Hi all, i’m beginner in deep learning.
I need your help for following codes
(i’m using tensorflow 2.2.0 and keras version is 1.1.2)

below code is original code that i found in youtube

class DuelingDeepQNetwork(keras.Model):
    def __init__(self, n_actions, fc1_dims, fc2_dims, fc3_dims):
        super(DuelingDeepQNetwork, self).__init__()                          

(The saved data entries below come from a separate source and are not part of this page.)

-- ==== Sys2Proof/Machine/Array.lean ====
section
/-!
DEFINITION. The contraction array (R140 to R155, R229 to R233, R309): loading and swapping planes, passes, rescales,
drains, end tokens at its inputs, chains, and column repair.
-/
namespace Sys2Proof.Machine

/-! ## Configuration -/

namespace Cluster

/-- CT.ACC, or its fields at 0 with no drain (R231). -/
def accCfg (c : Cluster) : CtAcc := c.ctAcc.getD ⟨0, 0, false, 8, 0, 0, 0⟩

/-- arr.q carries a Q stream (R229). -/
def qStream (g : CtCfg) : Bool := g.qmode = 1 || g.qmode = 2

end Cluster

/-- The array of a cluster, when it has CT.CFG, is not blocked, at no fault, and may act (R104, R117, R229). -/
def State.arrayAt (s : State) (cl : Nat) : Option CtCfg :=
  let c := s.cluster cl
  match c.ctCfg with
  | some g =>
    if !c.arr.blocked && !c.arr.stall && s.mayAct cl && (c.done || c.launch.isNone) then some g else none
  | none => none

def State.onArr (s : State) (cl : Nat) (f : Arr → Arr) : State := s.onCluster cl fun c => { c with arr := f c.arr }

/-- What a record says of the array: the inputs arr.p and arr.q as DST bits 9 and 8, and as INDEX the SEQ of the record at
arr.p (R110, R340). -/
def arrInfo (qa qb index : Nat) (detail : List Nat) : FaultInfo :=
  { src := 2, unit := 4, qa := qa, qb := qb, index := index, detail := detail }

def State.arrStall (s : State) (cl : Nat) (code : Code) (u : UnitRef) (i : FaultInfo) : State :=
  (s.onArr cl fun a => { a with stall := true }).stall cl code u i

/-- A class end fault of the array: the array is blocked and its launch fails (R339). -/
def State.arrFail (s : State) (cl : Nat) (code : Code) : State :=
  (s.onArr cl fun a => { a with blocked := true }).failAt cl code (arrInfo 0 0 0 [])

/-! ## Planes (R146, R230) -/

/-- The attributes of a plane: LFMT, SPARSE, KROWS, JCOLS, from the header or the entry. -/
structure PlaneHead where
  fmt : Nat
  sparse : Bool
  krows : Nat
  jcols : Nat
  deriving DecidableEq, Repr

def planeHead (ld : CtLoad) (ts : List Token) : PlaneHead :=
  if ld.hdr then
    let h := (ts.head?.map fun t => t.lane 0).getD 0
    ⟨nbits h 3 0, h.testBit 4, nbits h 10 5, nbits h 17 11⟩
  else ⟨ld.lfmt, ld.sparse, ld.krows, ld.jcols⟩

/-- A header keeps its zero bits and R146. -/
def headerOk (ld : CtLoad) (ts : List Token) : Bool :=
  let h := (ts.head?.map fun t => t.lane 0).getD 0
  let a := planeHead ld ts
  !ld.hdr || (nbits h 31 18 = 0 && planeShapeOk a.fmt a.sparse a.krows a.jcols)

/-- Tokens of the parts of a plane: S, scales, metadata, GRID or BCAST (R230). -/
def planeParts (g : CtCfg) (a : PlaneHead) : List Nat :=
  let kmax := if a.sparse then 32 else 16
  [2 * fmtWidth a.fmt, if a.fmt = 5 then 1 else if a.fmt = 7 then 2 else 0, if a.sparse then 4 else 0,
    if g.qmode = 3 then 2 * fmtWidth g.pfmt else if g.qmode = 4 then (kmax * fmtWidth g.pfmt + 511) / 512 else 0]

/-- The plane that a record's tokens hold. -/
def planeOf (g : CtCfg) (ld : CtLoad) (ts : List Token) : Plane :=
  let a := planeHead ld ts
  let body := if ld.hdr then ts.drop 1 else ts
  let n := planeParts g a
  let part (i : Nat) : List Token := (body.drop ((n.take i).foldl (· + ·) 0)).take (nth n i 0)
  let run (i w count : Nat) : List Nat := (List.range count).map (runElem (part i) w)
  { fmt := a.fmt
    sparse := a.sparse
    krows := a.krows
    jcols := a.jcols
    s := run 0 (fmtWidth a.fmt) 1024
    scales := if a.fmt = 5 then run 1 8 64 else if a.fmt = 7 then run 1 16 64 else []
    nibbles := if a.sparse then run 2 4 512 else []
    q := if g.qmode = 3 then run 3 (fmtWidth g.pfmt) 1024
      else if g.qmode = 4 then run 3 (fmtWidth g.pfmt) (if a.sparse then 32 else 16) else [] }

/-- What a plane's record turns out to be. -/
inductive Loaded where
  | plane (p : Plane)
  | length
  | format
  deriving DecidableEq, Repr

/-- A whole record judged: its header, its length, the order of its metadata indices (R146, R230). -/
def judgePlane (g : CtCfg) (ld : CtLoad) (ts : List Token) : Loaded :=
  if !headerOk ld ts then .format
  else if ts.length ≠ (planeParts g (planeHead ld ts)).foldl (· + ·) (if ld.hdr then 1 else 0) then .length
  else
    let p := planeOf g ld ts
    if p.nibbles.all fun m => m % 4 < m / 4 then .plane p else .format

/-- What a record says of a plane that cannot be loaded: from arr.q that queue, with the SEQ of its record or of the end token
that cuts the record short; from a buffer no queue (R230, R340). -/
def Cluster.planeInfo (c : Cluster) (g : CtCfg) : FaultInfo :=
  let seq (t : Option Token) : Nat := (t.map (·.seq)).getD 0
  let whole := (c.arr.load.getLast?.map Token.isLast).getD false
  if g.role = 0 then arrInfo 0 0 0 []
  else arrInfo 8 0 (seq c.arr.load.head?) [if whole then seq c.arr.load.head? else seq (c.head? 26)]

/-- A record that is no plane: a stall, or with a SKIP to carry out, the plane is discarded (R343). -/
def State.planeBad (s : State) (cl : Nat) (g : CtCfg) (drop : State → State) : Out :=
  if (s.cluster cl).arr.loadSkip then .next ((drop s).onArr cl fun a => { a with load := [], loadSkip := false })
  else .next (s.arrStall cl .streamLengthMismatch (.plane cl) ((s.cluster cl).planeInfo g))

/-- The record's plane in the shadow plane; a wrong one is not taken. -/
def State.takePlane (s : State) (cl : Nat) (g : CtCfg) (ld : CtLoad) (ts : List Token) (drop : State → State) : Out :=
  match judgePlane g ld ts with
  | .plane p => .next ((drop s).onArr cl fun a => { a with shadow := some p, load := [] })
  | .length => s.planeBad cl g drop
  | .format => .next (s.arrFail cl .formatFault)

/-- PLANE_LOAD: with the shadow plane free, the READY slot of buffer SRCB is loaded; or the next token of arr.q is taken,
the plane complete at LAST (R148, R230). -/
def execPlaneLoad (cl : Nat) (s : State) : Out :=
  let c := s.cluster cl
  let a := c.arr
  match s.arrayAt cl, c.ctLoad with
  | some g, some ld =>
    if a.shadow.isSome then .next s
    else if g.role = 0 then
      let t := c.tile ((c.buf ld.srcb).cSlot 0)
      if (c.buf ld.srcb).slots = 0 || t.st ≠ .ready then .next s
      else if t.badLayout then .next (s.arrFail cl .formatFault)
      else s.takePlane cl g ld (c.slotTokens t 0) fun s => s.onCluster cl fun c => c.beginDrain ld.srcb
    else if (a.load.getLast?.map Token.isLast).getD false then s.takePlane cl g ld a.load id
    else
      match c.head? 26 with
      | none => .next s
      | some t =>
        let s' := s.setCluster cl (c.popQ 26)
        if t.isSwitch || t.isReserved then .next (s.arrFail cl .configIllegal)
        else if t.kind = 5 then .next s'
        else if t.isEnd || t.isBoundary then if a.load.isEmpty then .next s' else s.planeBad cl g id
        else
          let ts := a.load ++ [t]
          let s := s'.onArr cl fun a => { a with load := ts }
          if t.isLast then s.takePlane cl g ld ts id else .next s
  | _, _ => .next s

/-- The array stands at a record boundary where a swap is due. Under SWAP 2 the next record must have come, because a MARK
before it belongs to the same boundary (R148). -/
def Cluster.swapPoint (c : Cluster) (g : CtCfg) : Bool :=
  c.arr.swapDue && c.arr.n = 0 && c.arr.pIdx = 0 && (g.swap ≠ 2 || ((c.head? 25).map fun t => decide (t.kind ≤ 1)).getD false)

/-- PLANE_SWAP: at a record boundary, when a swap is due and the shadow plane complete, it becomes the active plane; one
that breaks the pairings performs no pass (R147, R148). -/
def execPlaneSwap (cl : Nat) (s : State) : Out :=
  let a := (s.cluster cl).arr
  match s.arrayAt cl, a.shadow with
  | some g, some p =>
    if !(s.cluster cl).swapPoint g then .next s
    else if !pairOk p.fmt g.pfmt (if Cluster.qStream g then some g.qfmt else none) then .next (s.arrFail cl .formatFault)
    else .next (s.onArr cl fun a => { a with active := some p, shadow := none, swapDue := false })
  | _, _ => .next s

/-! ## Terms of a pass (R143 to R146) -/

/-- The streams hold S8 or RT30, and the accumulators residues (R145, R147). -/
def residueCfg (g : CtCfg) : Bool := g.pfmt = 6 || g.pfmt = 10

/-- The physical row that holds logical k of a column, none when it is pruned (R146). -/
def Plane.physRow (p : Plane) (k j : Nat) : Option Nat :=
  if p.sparse then
    let m := nth p.nibbles (64 * (k / 4) + j) 0
    if m % 4 = k % 4 then some (2 * (k / 4)) else if m / 4 = k % 4 then some (2 * (k / 4) + 1) else none
  else some k

/-- widen(S): exact for E2M1 and S4 whatever FTZ is (R123, R146). -/
def Plane.widen (p : Plane) (ftz : Bool) (row j : Nat) : XVal :=
  let s := nth p.s (64 * row + j) 0
  if p.fmt = 5 then
    let e := nth p.scales j 0
    if e = 255 then .nan false else (xmul (decodeVal 5 s false) (.fin false 1 ((e : Int) - 127))).1
  else if p.fmt = 7 then (xmul (decodeVal 7 s false) (decodeFloat 1 (nth p.scales j 0) false)).1
  else decodeVal p.fmt s ftz

/-- The residues of an element: an RT30 lane, or rt_enc of an S8 value (R125, R145). -/
def residuesOf (fmt x : Nat) : List Nat × Flags :=
  if fmt = 10 then rtRead x else rtRead (rtEnc (intOf fmt x))

/-- One term of a column: the codes of p, of q when there is one, with its format, and the place of S. -/
structure Triad where
  p : Nat
  q : Option (Nat × Nat)
  row : Nat
  col : Nat
  deriving DecidableEq, Repr

/-- The triple product of floating-point operands, with NV for Inf × 0 (R139, R144). -/
def Triad.value (t : Triad) (g : CtCfg) (pl : Plane) : XVal × Flags :=
  let p := decodeVal g.pfmt t.p g.ftz
  let q := match t.q with | some (f, x) => decodeVal f x g.ftz | none => .fin false 1 0
  let (a, f) := xmul p q
  let (b, h) := xmul a (pl.widen g.ftz t.row t.col)
  (b, f ||| h)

        self.conv1 = keras.layers.Conv2D(filters=32, kernel_size=(8,8), strides=(4,4) ,activation='relu', input_shape=(84,84,1), kernel_initializer=tf.initializers.GlorotNormal())
        self.maxpool1 = keras.layers.MaxPooling2D((2, 2))
        self.conv2 = keras.layers.Conv2D(filters=64, kernel_size=(4,4), strides=(2,2) ,activation='relu', kernel_initializer=tf.initializers.GlorotNormal())
        self.conv3 = keras.layers.Conv2D(filters=64, kernel_size=(3,3), strides=(1,1) ,activation='relu', kernel_initializer=tf.initializers.GlorotNormal())
        self.flat = keras.layers.Flatten()
        self.dense1 = keras.layers.Dense(fc1_dims, activation='relu', kernel_initializer=tf.initializers.GlorotNormal())
        self.dense2 = keras.layers.Dense(fc2_dims, activation='relu', kernel_initializer=tf.initializers.GlorotNormal())
        self.dense3 = keras.layers.Dense(fc3_dims, activation='relu', kernel_initializer=tf.initializers.GlorotNormal())

        self.V = keras.layers.Dense(1, activation=None)
        self.A = keras.layers.Dense(n_actions, activation=None)

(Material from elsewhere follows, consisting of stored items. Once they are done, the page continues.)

/-- A unit of a cluster waits no more, with a SKIP to carry out or not; an address generator's clock is raised. -/
def Cluster.wake (c : Cluster) (u : UnitRef) (skip : Bool) (pts : Nat) : Cluster :=
  match u with
  | .slot _ k => c.setSlot k { c.slot k with stall := false, skip := skip }
  | .array _ => { c with arr := { c.arr with stall := false, skip := skip } }
  | .plane _ => { c with arr := { c.arr with stall := false, loadSkip := skip } }
  | .ag _ k => c.setAg k { c.ag k with stall := false, skip := skip, pts := max (c.ag k).pts pts }
  | .mu _ => { c with mu := { c.mu with stall := false, skip := skip } }
  | .switch _ => { c with mu := { c.mu with vstall := false } }
  | _ => c

/-- A cluster of a launch changed, wherever its state is: on the band, in the context of a pre-empted launch, or in the saved
state of a position that is to be loaded again (R348). -/
def State.onPlaced (s : State) (l : Launch) (cl : Nat) (f : Cluster → Cluster) : State :=
  match l.band with
  | none => s
  | some b =>
    match b.place cl with
    | none => s
    | some (r, c) =>
      let inRow (row : List Cluster) : List Cluster := row.zipIdx.map fun (x, i) => if i = c then f x else x
      if (b.row r).resumed then
        let stage := (b.stageAt r).1
        s.setLaunch { l with band := some { b with
          saved := b.saved.map fun v => if v.stage = stage then { v with row := inRow v.row } else v } }
      else
        match b.context with
        | some ctx =>
          s.setLaunch { l with band := some { b with
            context := some (ctx.zipIdx.map fun (row, i) => if i = r then inRow row else row) } }
        | none => s.onCluster cl f

/-- The unit of a fault resumed with RETRY or SKIP, and a writer's clock. -/
def State.resumeUnit (s : State) (f : FaultItem) (skip : Bool) (pts : Nat) : State :=
  match f.unit with
  | .copy e k =>
    let j := s.copyJob e k
    s.setCopyJob e k { j with stall := false, pts := max j.pts pts }
  | .save job lid row =>
    match s.live job lid with
    | some l => s.onBand l fun b => b.onRow row fun x => { x with stall := 0 }
    | none => s
  | .none => s
  | u =>
    match s.live f.job (bits (nth f.words 0 0) 31 0), u.cluster with
    | some l, some cl => s.onPlaced l cl fun c => c.wake u skip pts
    | _, _ => s

/-- The low word of the record at an entry of a job's fault queue, 0 when it cannot be read, and the state after that access (R18,
log 66). -/
def State.recordId (s : State) (j : Job) (index : Nat) : Nat × State :=
  match s.jobPeek j (s.homeClock s.pkg) (j.fqbase + 64 * index) 8 with
  | .ok bs _ s => (leNat bs % 2 ^ 32, s)
  | .wait s => (0, s)
  | .fault _ _ => (0, s)

/-- The fault of job n with a unit that waits whose record went to entry `index` of the queue and is the latest there, with an ID. -/
def State.faultIn (s : State) (n : Nat) (j : Job) (index id : Nat) : Option FaultItem :=
  s.faultq.find? fun f =>
    f.job = n && f.unit ≠ .none && bits (nth f.words 0 0) 31 0 = id &&
      match f.n with
      | some k => k % max 1 j.fqn = index && j.faults ≤ k + j.fqn
      | none => false

/-- The stalled faults that entry `index` of the queues of some jobs describes, with the given ID. -/
def State.faultsAt (s : State) (index id : Nat) : List Nat → List FaultItem × State
  | [] => ([], s)
  | n :: ns =>
    match (s.job n).bind fun j => (s.faultIn n j index id).map fun f => (j, f) with
    | none => s.faultsAt index id ns
    | some (j, f) =>
      let (x, s) := s.recordId j index
      let (fs, s) := s.faultsAt index id ns
      (if x = id then f :: fs else fs, s)

/-- Who writes FRESUME: the jobs it looks at, and its clock (R342). -/
def State.fresumeJobs (s : State) (w : Writer) : List Nat :=
  match w with
  | .root n => [(s.core n).job]
  | .mgmt _ => s.jobs.keys

def State.writerClock (s : State) (w : Writer) : Nat :=
  match w with
  | .root n => (s.core n).pts
  | .mgmt _ => s.homeClock s.pkg

/-- STAT of a writer (R342). -/
def State.setStat (s : State) (w : Writer) (v : Nat) : State :=
  match w with
  | .root n => s.setCore n { s.core n with frStat := v }
  | .mgmt n => { s with regs := { s.regs with mgmtStat := s.regs.mgmtStat.set n v } }

def State.stat (s : State) (w : Writer) : Nat :=
  match w with
  | .root n => (s.core n).frStat
  | .mgmt n => s.regs.mgmtStat.getD n 0

/-- The earlier accesses of a writing core are performed first (R342). -/
def State.performWriter (s : State) (w : Writer) : State :=
  match w with
  | .root n => s.performAll (s.coreAgent n)
  | .mgmt _ => s

/-- A write of FRESUME with a legal action, 0 RETRY or 1 SKIP (R342). -/
def State.fresume (s : State) (w : Writer) (action index id : Nat) : State :=
  let s := s.performWriter w
  match s.faultsAt index id (s.fresumeJobs w) with
  | ([], s) => s.setStat w 1
  | ([f], s) =>
    if (bits (nth f.words 0 0) 49 48).testBit action then
      let s := { s with faultq := s.faultq.filter fun g => !(g.job = f.job && g.n = f.n) }
      (s.resumeUnit f (action = 1) (s.writerClock w)).setStat w 0
    else s.setStat w 2
  | (_, s) => s.setStat w 3

/-- The writer exists: a root core, or one of the eight management cores (R11). -/
def writerExists : Writer → Bool
  | .root n => n < Config.cores
  | .mgmt n => n < Config.mgmtCores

    def call(self, state):   
        x = self.conv1(state)
        x = self.maxpool1(x)
        x = self.conv2(x)
        x = self.conv3(x)
        x = self.flat(x)
        x = self.dense1(x)
        x = self.dense2(x)
        x = self.dense3(x)
        
        V = self.V(x)
        A = self.A(x)

        Q = (V + (A - tf.math.reduce_mean(A, axis=1, keepdims=True)))   

        return Q

    def advantage(self, state):          
        x = self.conv1(state)
        x = self.maxpool1(x)
        x = self.conv2(x)
        x = self.conv3(x)
        x = self.flat(x)
        x = self.dense1(x)
        x = self.dense2(x)
        x = self.dense3(x)

        A = self.A(x)

        return A

and i fixed the original code like following code

class DuelingDeepQNetwork(keras.Model):
    def __init__(self, n_actions, fc1_dims, fc2_dims, fc3_dims):
        super(DuelingDeepQNetwork, self).__init__()                            
        
        self.model = keras.Sequential()
        self.model.add(layers.Conv2D(filters=32, kernel_size=(8,8), strides=(4,4) ,activation='relu', input_shape=(84,84,1), kernel_initializer=tf.initializers.GlorotNormal()))        
        self.model.add(layers.MaxPooling2D((2, 2)))
        self.model.add(layers.Conv2D(filters=64, kernel_size=(4,4), strides=(2,2) ,activation='relu', kernel_initializer=tf.initializers.GlorotNormal()))
        self.model.add(layers.Conv2D(filters=64, kernel_size=(3,3), strides=(1,1) ,activation='relu', kernel_initializer=tf.initializers.GlorotNormal()))    
        self.model.add(layers.Flatten())
        self.model.add(layers.Dense(fc1_dims, activation='relu', kernel_initializer=tf.initializers.GlorotNormal()))
        self.model.add(layers.Dense(fc2_dims, activation='relu', kernel_initializer=tf.initializers.GlorotNormal()))
        self.model.add(layers.Dense(fc3_dims, kernel_initializer=tf.initializers.GlorotNormal()))
        self.V = keras.layers.Dense(1, activation=None)
        self.A = keras.layers.Dense(n_actions, activation=None)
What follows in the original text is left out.